I found a theorem that states that if $A\subset \mathbb{Z}$ such that the upper Banach density is non-zero, then $A$ contains arbitrarily long arithmetic progressions, this is called Szemerédi's Theorem. The converse however is not true. In fact T. Tao showed that the prime numbers admit arbitrarily long arithmetic progressions and it is an easy consequence of the prime number theorem that the Banach density of the prime numbers is zero.
Inspired by this theory, I tried to get some intuition :
Consider the following sequence:
$0,1,2,4,5,7,10,11,13,16,20,21,23,26,30,35,36,38,41,45,50,56,57,59,\dots$
The scheme is as follows, we start with $0$ and add $1$, then we add $1$ again and then we add $2$. We start again by adding $1$ then $2$ and then $3$, and again $1$,$2$,$3$,$4$ and so on. (I hope I didn't make a silly mistake in writing down the sequence).
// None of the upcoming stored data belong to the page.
/-- Table 8.6: `bar.wait` and `stg.acq`: an immediate phase or a phase in a register. -/
def A64.okPhase (w : A64) : Bool :=
  guardAlways w.guard && ((w.okBar false && (w.rc == 2 || w.rc == 3)) || (w.okBar true && w.rc == 0))

/-- Classes 17 to 19 take no pattern (R279). -/
def A64.noPat (w : A64) : Bool := w.pa == 0 && w.pb == 0

/-- Table 13.4: two uniform operands, and a uniform result when `res`. -/
def A64.okRange (w : A64) (res : Bool) : Bool :=
  guardAlways w.guard && w.noPat && (if res then uniOk w.rd else w.rd == 0) && uniOk w.ra && uniOk w.rb

/-- R279: `wait.cnt`. -/
def A64.okWaitCnt (w : A64) : Bool :=
  guardAlways w.guard && w.noPat && w.rd == 0 && w.rc.toNat < 16 && w.rc.toNat % 8 ≤ 5
    && (if 8 ≤ w.rc.toNat then uniOk w.ra && w.rb == 0 else w.ra == 0)

/-- R289, R290: `bank.cfg` of one mode. -/
def A64.okBank (w : A64) (mode : Nat) : Bool :=
  guardAlways w.guard && w.noPat && uniOk w.rd && uniOk w.ra && w.rc.toNat == mode
    && (if mode = 3 then w.rb == 0 else w.rb != 0)

/-- R298: `msg.wait` and `msg.pop`. -/
def A64.okMsg (w : A64) : Bool :=
  guardAlways w.guard && w.noPat && w.rd == 0 && uniOk w.ra && w.rc.toNat < 4
    && (if w.rc.toNat % 2 = 1 then uniOk w.rb else w.rb != 0)

/-- A block of `n` consecutive uniform registers (R350). -/
def blockOk {k : Nat} (n : Nat) (x : BitVec k) : Bool := decide (x.toNat + n ≤ 24)

/-- Table 18.1: `cp`. -/
def A64.okCp (w : A64) : Bool :=
  let p := w.pa.toNat
  guardOk w.guard && p < 128 && p % 4 ≤ 2 && p / 4 % 4 ≤ 2 && w.pb == 0 && w.rc == 0
    && (if p / 4 % 4 = 1 then w.rb == 0 && p / 16 == 0 else uniOk w.rb)

/-- Table 18.1: `cp.commit`. -/
def A64.okCommit (w : A64) : Bool :=
  guardAlways w.guard && w.rd == 0 && uniOk w.ra && w.pa.toNat < 4 && uniOk w.rc
    && (if 2 ≤ w.pa.toNat then w.rb == 0 else uniOk w.rb && w.pb == 0)

/-- Table 18.1: `cp.tile`. -/
def A64.okTile (w : A64) : Bool :=
  guardAlways w.guard && uniOk w.rd && uniOk w.ra && w.pa.toNat < 16 && w.pa.toNat % 4 ≤ 2 && w.pa.toNat / 4 ≤ 2
    && blockOk 2 w.rb && w.pb == 0 && w.rc == 0

/-- Table 18.1: `cp.gather` and `cp.scatter`. -/
def A64.okGather (w : A64) : Bool :=
  guardOk w.guard && uniOk w.pa && decide (w.pb.toNat % 32 < 24) && w.pb.toNat / 64 ≤ 2 && uniOk w.rc

/-- Tables 18.1 and 18.2: the sparse conversions, with the block P of `n` registers. -/
def A64.okSparse (w : A64) (layouts n : Nat) (merge : Bool) : Bool :=
  guardAlways w.guard && w.rd == 0 && uniOk w.ra && w.pa.toNat < 32 && decide (w.pa.toNat % 4 < layouts)
    && (!merge || w.pa.toNat / 4 % 4 == 0) && uniOk w.rb && blockOk n w.pb && uniOk w.rc

/-- Table 18.5: `mma` and `mma.reuse`. -/
def A64.okMma (w : A64) : Bool :=
  guardAlways w.guard && uniOk w.rd && vecOk 4 w.ra && w.pa.toNat < 8 && uniOk w.rb && w.pb == 0

/-- Table 18.5: `mloop`. -/
def A64.okMloop (w : A64) : Bool :=
  guardAlways w.guard && uniOk w.rd && w.pa.toNat < 128 && (if 64 ≤ w.pa.toNat then uniOk w.ra else vecOk 4 w.ra)
    && uniOk w.rb && blockOk 3 w.pb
It easy to show that this sequence has Banach density zero, so the question is does this sequence still admit arbitrarily long arithmetic progressions?
For example, we can find one of length six, i.e. $1,4,7,10,13,16$, but in a way you can feel that the formula determining the sequence destroys arithmetic progressions.
What would be a reasonable way to tackle this problem?